# Separating family after divorce



## Begin again (Jul 4, 2016)

Soon to be ex and I have been separated 8 months. He has one brother, but doesn't have anything in common with him and doesn't voluntarily spend time with him. He likes my brother and kinda invited himself to see my brother and his family during a vacation to the same beach town "so the cousins could see each other."

We were getting along, so I said it was fine, but he's pulled some BS and I'm distancing myself from him again.

Not sure how to handle things with my brother. It's not like he's a close friend of my soon to be ex. I don't want to start any problems, but I also don't feel 100% comfortable with the situation. Thoughts. I'm not sure I can even articulate why other than if we aren't getting along, I don't think he should hang out with my brother.
_Posted via Mobile Device_


----------



## Yeswecan (Jul 25, 2014)

And I think you are right. Ex means just that. Includes family members IMO. It allows you to move on with your life without a constant reminder with your Ex sharing egg nog at your brothers every Christmas.


----------



## MrsHolland (Jun 18, 2016)

Here divorce was reasonably amicable and we both remained in contact with each others family, in fact we remain in constant contact with each other as there is so much that relates to kids and investments. My ex and dad have dinner together a few times a year, they are adults and I have no interest in micro managing anyone's life. Ex is always invited to Christmas with my family, birthdays and other big events. 

If we were not amicable post divorce then yes it would bother me if he remained in contact with my family but unless there was some toxic behaviour then I would still keep out of other peoples relationships. I know if pushed my family would have 100% loyalty to me but as all involved are decent people then I have no concerns about how much contact they have. As always it depends on the situation and the people involved.
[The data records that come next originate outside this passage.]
/-- TURNOFF brings a channel the tick 0, or nothing when no zeroing event is for it. -/
theorem channelTick_turnOff_cases (ch : Nat) (s : State) :
    (channelTick ch (turnOff s) = channelTick ch s ∧ ∀ e ∈ pwmZeroes s.cfg, tickTo ch e = none)
      ∨ channelTick ch (turnOff s) = some 0 := by
  have hzero : ∀ e ∈ pwmZeroes s.cfg, tickTo ch e = none ∨ tickTo ch e = some 0 := fun e he => by
    obtain ⟨-, ch', -, rfl⟩ := mem_pwmZeroes_iff.1 he
    exact (ite_eq_or_eq (ch' = ch) (some 0) none).symm
  have hmotors : lastOf (tickTo ch) (s.events ++ [.run .m1 .release, .run .m2 .release, .spd .m1 (spdByte s.cfg 0),
      .spd .m2 (spdByte s.cfg 0)]) = channelTick ch s := lastOf_append_of_none (by simp [tickTo])
  rw [channelTick, turnOff_eq, lastOf_append, hmotors]
  exact foldl_latest_of_const hzero _

theorem channelTick_turnOff_of_attached {s : State} (hpwm : s.cfg.pwmAttached = true) {ch : Nat}
    (hch : ch < s.cfg.pwmChannels) : channelTick ch (turnOff s) = some 0 := by
  obtain ⟨-, hnone⟩ | hzero := channelTick_turnOff_cases ch s
  · have hmem : Event.pwm ch 0 0 ∈ pwmZeroes s.cfg := mem_pwmZeroes_iff.2 ⟨hpwm, ch, hch, rfl⟩
    simpa [tickTo] using hnone _ hmem
  · exact hzero

theorem channelTick_turnOff_of_not_attached {s : State} (hpwm : s.cfg.pwmAttached = false) (ch : Nat) :
    channelTick ch (turnOff s) = channelTick ch s := by
  have hnone : pwmZeroes s.cfg = [] := by simp [pwmZeroes, hpwm]
  rw [channelTick, turnOff_eq, hnone, List.append_nil, lastOf_append_of_none (by simp [tickTo])]
  rfl

/-! ### Snaps to a natural number (40_actuator.md R123, R127) -/

theorem snapRotateQ_natCast (q : Nat) (s : State) :
    snapRotateQ (q : Int) s = if q ≤ rotMaxQ s.cfg then writeRot q s else s := by
  obtain ⟨hout, heq⟩ | ⟨-, hin, heq⟩ := snapRotateQ_cases (q : Int) s
  · rw [if_neg (by omega), heq]
  · rw [Int.toNat_natCast] at hin heq
    rw [if_pos hin, heq]

/-- A speed in range is taken unless NEUTRAL. -/
theorem snapSpeedQ_natCast {q : Nat} {s : State} (hq : q ≤ spdMaxQ s.cfg) :
    snapSpeedQ (q : Int) s = if s.dir = .neutral then s else writeSpeed q s := by
  obtain ⟨hignored, heq⟩ | ⟨hmoving, -, -, heq⟩ := snapSpeedQ_cases (q : Int) s
  · rw [if_pos (hignored.resolve_right (by omega)), heq]
  · rw [if_neg hmoving, heq, Int.toNat_natCast]

/-- The tick a rotation write sends the steering channel. -/
theorem channelTick_writeRot (q : Nat) (s : State) :
    channelTick s.cfg.servoCh (writeRot q s) = some (servoTick s.cfg q) := by
  rw [channelTick, writeRot_events, lastOf_append]
  simp [latest, tickTo]

/-- A rotation write sends no motor anything. -/
theorem motorRun_writeRot (m : Motor) (q : Nat) (s : State) : motorRun m (writeRot q s) = motorRun m s := by
  rw [motorRun, writeRot_events, lastOf_append_of_none (by simp [runTo])]
  rfl

theorem motorRun_disableMotors (m : Motor) (s : State) : motorRun m (disableMotors s) = some .release :=
  motorRun_of_events_runEvents (by rw [disableMotors_eq]; rfl) m

end Sys2Proof.Machine

namespace Sys2Proof.Proofs

open Sys2Proof.Machine

/-- Settles O16: the reset stream is empty, and events that bring a driver nothing leave its view. -/
theorem driversAreUnknownUntilTheirFirstEvent : Obligations.DriversAreUnknownUntilTheirFirstEvent := by
  unfold Obligations.DriversAreUnknownUntilTheirFirstEvent
  refine ⟨fun _ _ _ => ⟨rfl, rfl, rfl⟩, fun s t es ht => ⟨fun m hes => ?_, fun m hes => ?_, fun ch hes => ?_⟩⟩
  · rw [motorRun, ht]
    exact lastOf_append_of_none fun e he => runTo_eq_none fun sig heq => hes sig (heq ▸ he)
  · rw [motorSpeed, ht]
    exact lastOf_append_of_none fun e he => speedTo_eq_none fun v heq => hes v (heq ▸ he)
  · rw [channelTick, ht]
    exact lastOf_append_of_none fun e he => tickTo_eq_none fun on off heq => hes on off (heq ▸ he)

/-- Settles O17: the centre is in range, so SNAPROT 50 is one rotation write, and it reaches no motor. -/
theorem recommendedBootMakesTheDriversKnown : Obligations.RecommendedBootMakesTheDriversKnown := by
  unfold Obligations.RecommendedBootMakesTheDriversKnown
  intro s hx
  have hcentre : 50 * rotDen s.cfg ≤ rotMaxQ s.cfg := Nat.mul_le_mul_right _ (by decide)
  have hboot : exec (.snaprot 50) (disableMotors s) = .next (writeRot (50 * rotDen s.cfg) (disableMotors s)) := by
    have hsnap := snapRotateQ_natCast (50 * rotDen s.cfg) (disableMotors s)
    rw [disableMotors_cfg, if_pos hcentre] at hsnap
    rw [exec_snaprot, disableMotors_cfg, ← hsnap]
    rfl
  refine ⟨_, _, exec_disable s, hboot, writeRot_rotQ_toNat _ _ hcentre hx, fun m => ?_,
    channelTick_writeRot _ (disableMotors s)⟩
  rw [motorRun_writeRot, motorRun_disableMotors]

/-- Settles O33: RELEASE and speed 0 are the last a TURNOFF sends each motor, and the zeroing events the last each
channel. -/
theorem turnoffLeavesTheDriversAtRest : Obligations.TurnoffLeavesTheDriversAtRest := by
  unfold Obligations.TurnoffLeavesTheDriversAtRest
  intro s t hc ht
  obtain rfl : turnOff s = t := by simpa using ht
  refine ⟨fun m => ⟨motorRun_turnOff m s, ?_⟩, fun hpwm ch hch => channelTick_turnOff_of_attached hpwm hch,
    channelTick_turnOff_of_not_attached⟩
  rw [motorSpeed_turnOff, spdByte_zero hc]

end Sys2Proof.Proofs
end

section
/-! PROOFS. The invariants over every step (10_state.md section 5, 40_actuator.md R131, 20_memory.md R67). What a
command writes is in range, so each invariant is a fact about one write at a time. -/

namespace Sys2Proof.Machine

open Sys2Proof.Safety

/-! ### The writes of a command, with the ranges the rules keep -/

/-- One write of a command's rule. NEUTRAL is written together with speed 0 (R120, R130); a speed is written while
moving only; a speed or a rotation is in range or no greater than the one before; a slot is absent with X = Y = 0, or
valid, or as before. -/
inductive RangedWrite : State → State → Prop
  | setDir {d : Direction} (s : State) (hd : d ≠ .neutral) : RangedWrite s (setDir d s)
  | stop (s : State) : RangedWrite s (writeSpeed 0 (setDir .neutral s))
  | turnOff (s : State) : RangedWrite s (turnOff s)
  | setTrkMem (sep : Nat) (s : State) : RangedWrite s (setTrkMem sep s)
  | setMode (m : Mode) (s : State) : RangedWrite s (setMode m s)
  | setFrame {f : Frame} {s : State} (hf : ∀ i : Fin 4, SlotOk (f.get i) ∨ f.get i = s.frame.get i) :
      RangedWrite s (setFrame f s)
  | setHalted (s : State) : RangedWrite s (setHalted s)
  | writeSpeed {q : Nat} {s : State} (hmoving : s.dir ≠ .neutral) (hq : q ≤ max (spdMaxQ s.cfg) s.speedQ.toNat) :
      RangedWrite s (writeSpeed q s)
  | writeRot {q : Nat} {s : State} (hq : q ≤ max (rotMaxQ s.cfg) s.rotQ.toNat) : RangedWrite s (writeRot q s)
  | emitRun (sig : RunSignal) (s : State) : RangedWrite s (emitRun sig s)

/-- Some ranged writes, one after the other. -/
abbrev RangedWrites : State → State → Prop := Relation.ReflTransGen RangedWrite

/-! #### Micro-operations (40_actuator.md) -/

theorem setDirection_ranged (d : Direction) (s : State) : RangedWrites s (setDirection d s) := by
  obtain ⟨-, heq⟩ | ⟨hd, heq⟩ := setDirection_cases d s <;> rw [heq]
  · exact .single (.stop s)
  · exact .single (.setDir s hd)

theorem increaseSpeed_ranged (s : State) : RangedWrites s (increaseSpeed s) := by
  obtain ⟨-, heq⟩ | ⟨hmoving, heq⟩ := increaseSpeed_cases s <;> rw [heq]
  exact .single (.writeSpeed hmoving (le_max_of_le_left (Nat.min_le_right _ _)))

theorem decreaseSpeed_ranged (s : State) : RangedWrites s (decreaseSpeed s) := by
  obtain ⟨-, heq⟩ | ⟨hmoving, heq⟩ := decreaseSpeed_cases s <;> rw [heq]
  exact .single (.writeSpeed hmoving (le_max_of_le_right (Nat.sub_le _ _)))

theorem snapSpeedQ_ranged (q : Int) (s : State) : RangedWrites s (snapSpeedQ q s) := by
  obtain ⟨-, heq⟩ | ⟨hmoving, -, hq, heq⟩ := snapSpeedQ_cases q s <;> rw [heq]
  exact .single (.writeSpeed hmoving (le_max_of_le_left hq))

theorem snapRotateQ_ranged (q : Int) (s : State) : RangedWrites s (snapRotateQ q s) := by
  obtain ⟨-, heq⟩ | ⟨-, hq, heq⟩ := snapRotateQ_cases q s <;> rw [heq]
  exact .single (.writeRot (le_max_of_le_left hq))

theorem rotateRight_ranged (m : Nat) (s : State) : RangedWrites s (rotateRight m s) := by
  obtain ⟨-, heq⟩ | ⟨-, heq⟩ := rotateRight_cases m s <;> rw [heq]
  exact .single (.writeRot (le_max_of_le_right (Nat.sub_le _ _)))

theorem rotateLeft_ranged (m : Nat) (s : State) : RangedWrites s (rotateLeft m s) := by
  obtain ⟨-, heq⟩ | ⟨hq, heq⟩ := rotateLeft_cases m s <;> rw [heq]
  exact .single (.writeRot (le_max_of_le_left hq))

theorem enableMotors_ranged (s : State) : RangedWrites s (enableMotors s) := .single (.emitRun _ s)

theorem disableMotors_ranged (s : State) : RangedWrites s (disableMotors s) := .single (.emitRun _ s)

/-! #### The three controllers (41_tracking.md, 42_manual.md, 43_supervisor.md) -/

theorem driveToward_ranged (d : Direction) (s : State) : RangedWrites s (driveToward d s) := by
  unfold driveToward flipAtZero
  split_ifs
  · exact setDirection_ranged d s
  · exact increaseSpeed_ranged s
  · exact (decreaseSpeed_ranged s).trans (setDirection_ranged d _)
  · exact decreaseSpeed_ranged s

theorem driveStep_ranged (k : Keys) (s : State) : RangedWrites s (driveStep k s) := by
  obtain ⟨-, heq⟩ | ⟨-, -, heq⟩ | ⟨-, -, heq⟩ := driveStep_cases k s <;> rw [heq]
  · exact driveToward_ranged _ s
  · exact driveToward_ranged _ s

theorem steerStep_ranged (k : Keys) (s : State) : RangedWrites s (steerStep k s) := by
  obtain ⟨-, heq⟩ | ⟨-, -, heq⟩ | ⟨-, -, heq⟩ := steerStep_cases k s <;> rw [heq]
  · exact rotateRight_ranged 0 s
  · exact rotateLeft_ranged 0 s

theorem manualCycle_ranged (k : Keys) (s : State) : RangedWrites s (manualCycle k s) := by
  rw [manualCycle, holdGate_eq_emitRun]
  exact ((driveStep_ranged k s).trans (steerStep_ranged k _)).tail (.emitRun _ _)

theorem trackSingle_ranged (a : Slot) (s : State) : RangedWrites s (trackSingle a s) :=
  ((snapRotateQ_ranged _ s).trans (snapSpeedQ_ranged _ _)).tail (.emitRun _ _)

theorem trackPair_ranged (a b : Slot) (s : State) : RangedWrites s (trackPair a b s) :=
  (((snapRotateQ_ranged _ s).trans (snapSpeedQ_ranged _ _)).tail (.setTrkMem _ _)).tail (.emitRun _ _)

theorem trackCycle_ranged (s : State) : RangedWrites s (trackCycle s) := by
  unfold trackCycle
  split
  · exact disableMotors_ranged s
  · exact trackSingle_ranged _ s
  · exact trackPair_ranged _ _ s
  · exact trackPair_ranged _ _ s

theorem dispatchController_ranged (k : Keys) (s : State) : RangedWrites s (dispatchController k s) := by
  unfold dispatchController
  split
  · exact manualCycle_ranged k s
  · exact trackCycle_ranged s

theorem supervisorCycle_ranged (k : Keys) (s : State) : RangedWrites s (supervisorCycle k s) := by
  unfold supervisorCycle
  split
  · exact .tail (.single (.turnOff s)) (.setHalted _)
  · exact .head (.setMode _ s) (dispatchController_ranged k _)

/-! #### The frame commands (41_tracking.md R160, R161) -/

theorem slotOk_absent : SlotOk Slot.absent := fun _ => ⟨rfl, rfl⟩

theorem slotOk_loadedSlot (v : Bool) (x y : BitVec 12) : SlotOk (loadedSlot v x y) := by
  cases v with
  | false => exact slotOk_absent
  | true => intro hv; cases hv

theorem clearFrame_ranged (s : State) : RangedWrites s (setFrame Frame.empty s) :=
  .single (.setFrame fun i => .inl (by rw [frame_get_empty]; exact slotOk_absent))

theorem loadSlot_ranged (slot : Fin 4) (v : Bool) (x y : BitVec 12) (s : State) :
    RangedWrites s (setFrame (s.frame.set slot (loadedSlot v x y)) s) := by
  refine .single (.setFrame fun i => ?_)
  rw [frame_get_set]
  split
  · exact .inl (slotOk_loadedSlot v x y)
  · exact .inr rfl

/-- Every command is a sequence of ranged writes. -/
theorem exec_ranged {i : Instr} {s t : State} (h : exec i s = .next t) : RangedWrites s t := by
  cases i <;> cases h
  case nop => exact .refl
  case setdir d => exact setDirection_ranged d s
  case inc => exact increaseSpeed_ranged s
  case dec => exact decreaseSpeed_ranged s
  case snapspd p => exact snapSpeedQ_ranged _ s
  case rotr m => exact rotateRight_ranged m s
  case rotl m => exact rotateLeft_ranged m s
  case snaprot p => exact snapRotateQ_ranged _ s
  case enable => exact enableMotors_ranged s
  case disable => exact disableMotors_ranged s
  case turnoff => exact .single (.turnOff s)
  case bclr => exact clearFrame_ranged s
  case bslot slot v x y => exact loadSlot_ranged slot v x y s
  case track => exact trackCycle_ranged s
  case manual k => exact manualCycle_ranged k s
  case setmode m => exact .single (.setMode m s)
  case cycle k => exact supervisorCycle_ranged k s

/-! ### Predicates that every step keeps -/

/-- `P` is kept by every ranged write, by the operations of the ports and of the illegal check, and by reset. -/
structure KeptByStep (P : State → Prop) : Prop where
  write : ∀ {s t}, RangedWrite s t → P s → P t
  setInbox : ∀ l s, P s → P (setInbox l s)
  raiseIll : ∀ s, P s → P (raiseIll s)
  pushReadData : ∀ d s, P s → P (pushReadData d s)
  applyReset : ∀ s, P s → P (applyReset s)

namespace KeptByStep

variable {P : State → Prop} (kept : KeptByStep P)
include kept

theorem writes {s t : State} (h : RangedWrites s t) (hs : P s) : P t := by
  induction h with
  | refl => exact hs
  | tail _ hwrite ih => exact kept.write hwrite ih

theorem step {s t : State} (hs : P s) (h : step s = .next t) : P t := by
  rcases step_cases s t h with ⟨-, rfl⟩ | ⟨w, rest, e, -, -, rfl⟩ | ⟨w, rest, i, -, -, -, rfl⟩
    | ⟨w, rest, i, -, -, -, hrun⟩ | ⟨a, rest, -, rfl⟩ | ⟨rest, -, rfl⟩
  · exact hs
  · exact kept.raiseIll _ (kept.setInbox rest s hs)
  · exact kept.setInbox rest s hs
  · exact kept.writes (exec_ranged hrun) (kept.setInbox rest s hs)
  · exact kept.pushReadData _ _ (kept.setInbox rest s hs)
  · exact kept.applyReset _ (kept.setInbox rest s hs)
Bottom line, my kids are better off living like this post divorce than with division between extended family just because their parents chose to divorce.


----------



## Begin again (Jul 4, 2016)

MrsHolland said:


> Here divorce was reasonably amicable and we both remained in contact with each others family, in fact we remain in constant contact with each other as there is so much that relates to kids and investments. My ex and dad have dinner together a few times a year, they are adults and I have no interest in micro managing anyone's life. Ex is always invited to Christmas with my family, birthdays and other big events.
> 
> If we were not amicable post divorce then yes it would bother me if he remained in contact with my family but unless there was some toxic behaviour then I would still keep out of other peoples relationships. I know if pushed my family would have 100% loyalty to me but as all involved are decent people then I have no concerns about how much contact they have. As always it depends on the situation and the people involved.
> 
> Bottom line, my kids are better off living like this post divorce than with division between extended family just because their parents chose to divorce.


Yes, that's kinda where I'm at, too. I kinda wish he would just go his own way, and no one in my family wants anything to do with his, but he actually likes my family better than his own. Guess I'll try to be the bigger person. Again, I'd prefer he just step away without me having to ask. 
_Posted via Mobile Device_


----------



## Cooper (Apr 18, 2008)

Give it some time, more than likely it will evolve into full separation of families. It is still early and there is still emotional attachment involved, I hate to use the term "out of sight/out of mind", but the longer you are separated/divorced the further away from your family your ex will drift as he rebuilds his own life and your family will think about him less and less as you rebuild your life. 

If it doesn't evolve naturally then you need to tell your family you're not comfortable with him still being in the picture. But...you can't control what others do, if your brother wants to stay friends you may need to accept that but can ask your brother to respect your boundaries of not wanting to be around the ex, so no inviting him to family events.